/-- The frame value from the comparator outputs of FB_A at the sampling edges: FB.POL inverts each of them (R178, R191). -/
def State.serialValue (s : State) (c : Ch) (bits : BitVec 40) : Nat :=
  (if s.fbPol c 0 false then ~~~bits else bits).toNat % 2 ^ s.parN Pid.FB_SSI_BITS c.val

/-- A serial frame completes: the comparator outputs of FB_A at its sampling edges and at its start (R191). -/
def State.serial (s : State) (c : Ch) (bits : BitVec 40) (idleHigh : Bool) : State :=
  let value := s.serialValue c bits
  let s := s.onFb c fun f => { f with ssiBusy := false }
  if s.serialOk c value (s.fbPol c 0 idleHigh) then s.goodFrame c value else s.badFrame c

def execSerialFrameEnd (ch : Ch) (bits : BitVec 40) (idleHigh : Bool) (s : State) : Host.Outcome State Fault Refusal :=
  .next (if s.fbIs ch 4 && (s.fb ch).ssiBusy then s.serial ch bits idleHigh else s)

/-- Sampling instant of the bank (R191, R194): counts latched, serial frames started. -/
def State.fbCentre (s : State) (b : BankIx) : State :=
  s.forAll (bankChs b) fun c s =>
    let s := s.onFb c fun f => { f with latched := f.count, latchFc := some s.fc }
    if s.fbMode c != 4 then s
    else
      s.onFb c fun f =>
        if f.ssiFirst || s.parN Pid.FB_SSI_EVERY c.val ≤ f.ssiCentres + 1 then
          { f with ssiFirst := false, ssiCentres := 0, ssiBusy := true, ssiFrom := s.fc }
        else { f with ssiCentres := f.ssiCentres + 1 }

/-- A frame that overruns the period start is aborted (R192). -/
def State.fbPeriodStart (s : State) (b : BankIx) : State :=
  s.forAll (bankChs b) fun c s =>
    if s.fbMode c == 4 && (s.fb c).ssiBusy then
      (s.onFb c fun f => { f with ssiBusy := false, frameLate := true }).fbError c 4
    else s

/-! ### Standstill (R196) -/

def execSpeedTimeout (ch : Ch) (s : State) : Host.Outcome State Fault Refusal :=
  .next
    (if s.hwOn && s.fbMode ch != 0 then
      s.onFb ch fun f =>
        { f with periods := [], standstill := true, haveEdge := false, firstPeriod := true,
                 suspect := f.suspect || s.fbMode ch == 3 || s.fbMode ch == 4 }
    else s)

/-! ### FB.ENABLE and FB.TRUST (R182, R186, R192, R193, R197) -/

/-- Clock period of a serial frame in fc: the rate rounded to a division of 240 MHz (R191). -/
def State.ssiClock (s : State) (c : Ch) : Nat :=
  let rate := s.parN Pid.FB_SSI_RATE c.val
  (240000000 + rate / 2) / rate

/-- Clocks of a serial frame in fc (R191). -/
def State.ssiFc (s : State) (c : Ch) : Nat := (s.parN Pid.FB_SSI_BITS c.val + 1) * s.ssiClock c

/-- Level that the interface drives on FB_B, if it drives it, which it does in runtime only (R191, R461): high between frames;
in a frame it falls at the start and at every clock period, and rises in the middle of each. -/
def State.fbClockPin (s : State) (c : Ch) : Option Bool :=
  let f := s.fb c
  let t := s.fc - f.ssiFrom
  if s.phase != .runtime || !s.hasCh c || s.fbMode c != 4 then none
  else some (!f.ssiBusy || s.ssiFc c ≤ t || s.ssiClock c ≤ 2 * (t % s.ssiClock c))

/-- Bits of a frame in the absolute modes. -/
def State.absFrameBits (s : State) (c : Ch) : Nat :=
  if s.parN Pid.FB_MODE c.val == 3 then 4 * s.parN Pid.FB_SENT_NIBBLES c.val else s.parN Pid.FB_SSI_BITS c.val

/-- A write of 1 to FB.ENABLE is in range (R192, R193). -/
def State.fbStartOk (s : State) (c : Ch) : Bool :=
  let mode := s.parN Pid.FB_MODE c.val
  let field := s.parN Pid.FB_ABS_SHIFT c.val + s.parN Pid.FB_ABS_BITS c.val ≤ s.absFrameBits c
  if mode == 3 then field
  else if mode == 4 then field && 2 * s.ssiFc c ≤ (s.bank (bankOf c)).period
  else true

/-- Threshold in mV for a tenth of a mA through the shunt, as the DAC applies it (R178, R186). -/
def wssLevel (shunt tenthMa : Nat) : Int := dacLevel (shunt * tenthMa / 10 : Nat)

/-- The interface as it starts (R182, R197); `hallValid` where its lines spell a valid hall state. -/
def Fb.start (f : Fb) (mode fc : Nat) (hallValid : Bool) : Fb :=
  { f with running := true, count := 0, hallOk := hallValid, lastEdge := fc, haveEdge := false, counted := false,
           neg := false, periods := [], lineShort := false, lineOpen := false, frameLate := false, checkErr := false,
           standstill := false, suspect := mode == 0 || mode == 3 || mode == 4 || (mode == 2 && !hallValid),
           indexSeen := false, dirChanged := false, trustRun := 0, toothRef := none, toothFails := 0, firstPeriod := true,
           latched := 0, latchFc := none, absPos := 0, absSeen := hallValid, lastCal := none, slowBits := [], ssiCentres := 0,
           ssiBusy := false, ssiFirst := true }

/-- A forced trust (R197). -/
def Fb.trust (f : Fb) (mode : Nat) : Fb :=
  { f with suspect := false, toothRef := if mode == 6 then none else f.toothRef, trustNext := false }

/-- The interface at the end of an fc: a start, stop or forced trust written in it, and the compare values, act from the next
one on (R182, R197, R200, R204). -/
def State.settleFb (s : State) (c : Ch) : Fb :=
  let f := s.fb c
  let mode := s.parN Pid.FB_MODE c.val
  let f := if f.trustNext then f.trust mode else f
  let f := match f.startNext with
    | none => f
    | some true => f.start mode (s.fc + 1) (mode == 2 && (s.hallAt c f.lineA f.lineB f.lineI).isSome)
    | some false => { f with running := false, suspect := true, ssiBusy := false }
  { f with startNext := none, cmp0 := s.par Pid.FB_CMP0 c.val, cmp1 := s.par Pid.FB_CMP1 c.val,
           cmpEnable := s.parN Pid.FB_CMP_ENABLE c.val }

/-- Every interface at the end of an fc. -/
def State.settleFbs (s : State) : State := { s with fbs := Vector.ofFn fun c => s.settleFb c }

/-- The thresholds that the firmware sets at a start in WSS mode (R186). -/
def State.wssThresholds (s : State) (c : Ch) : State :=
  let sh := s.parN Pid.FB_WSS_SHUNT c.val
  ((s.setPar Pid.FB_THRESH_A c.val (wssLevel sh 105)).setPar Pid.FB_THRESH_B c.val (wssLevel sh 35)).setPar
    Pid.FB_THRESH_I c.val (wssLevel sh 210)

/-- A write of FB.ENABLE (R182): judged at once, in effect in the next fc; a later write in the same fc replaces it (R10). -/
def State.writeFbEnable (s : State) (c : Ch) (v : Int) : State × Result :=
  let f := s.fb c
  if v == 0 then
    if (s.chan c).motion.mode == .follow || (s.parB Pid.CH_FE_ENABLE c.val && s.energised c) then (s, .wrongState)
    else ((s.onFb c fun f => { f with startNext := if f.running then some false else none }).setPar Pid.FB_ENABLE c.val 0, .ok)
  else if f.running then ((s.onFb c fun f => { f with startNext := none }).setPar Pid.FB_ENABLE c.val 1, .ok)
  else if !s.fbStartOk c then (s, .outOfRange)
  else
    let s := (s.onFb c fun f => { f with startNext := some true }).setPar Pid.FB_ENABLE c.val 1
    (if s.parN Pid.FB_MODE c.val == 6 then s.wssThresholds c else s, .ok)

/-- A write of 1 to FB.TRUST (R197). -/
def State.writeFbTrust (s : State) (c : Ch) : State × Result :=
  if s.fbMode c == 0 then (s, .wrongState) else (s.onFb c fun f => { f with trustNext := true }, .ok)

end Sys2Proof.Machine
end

## ABOUT THIS TASK
Bring together every line in the entries that holds the string "BankIx".

## REPLY TO THE EXERCISE
def State.fbCentre (s : State) (b : BankIx) : State :=
def State.fbPeriodStart (s : State) (b : BankIx) : State :=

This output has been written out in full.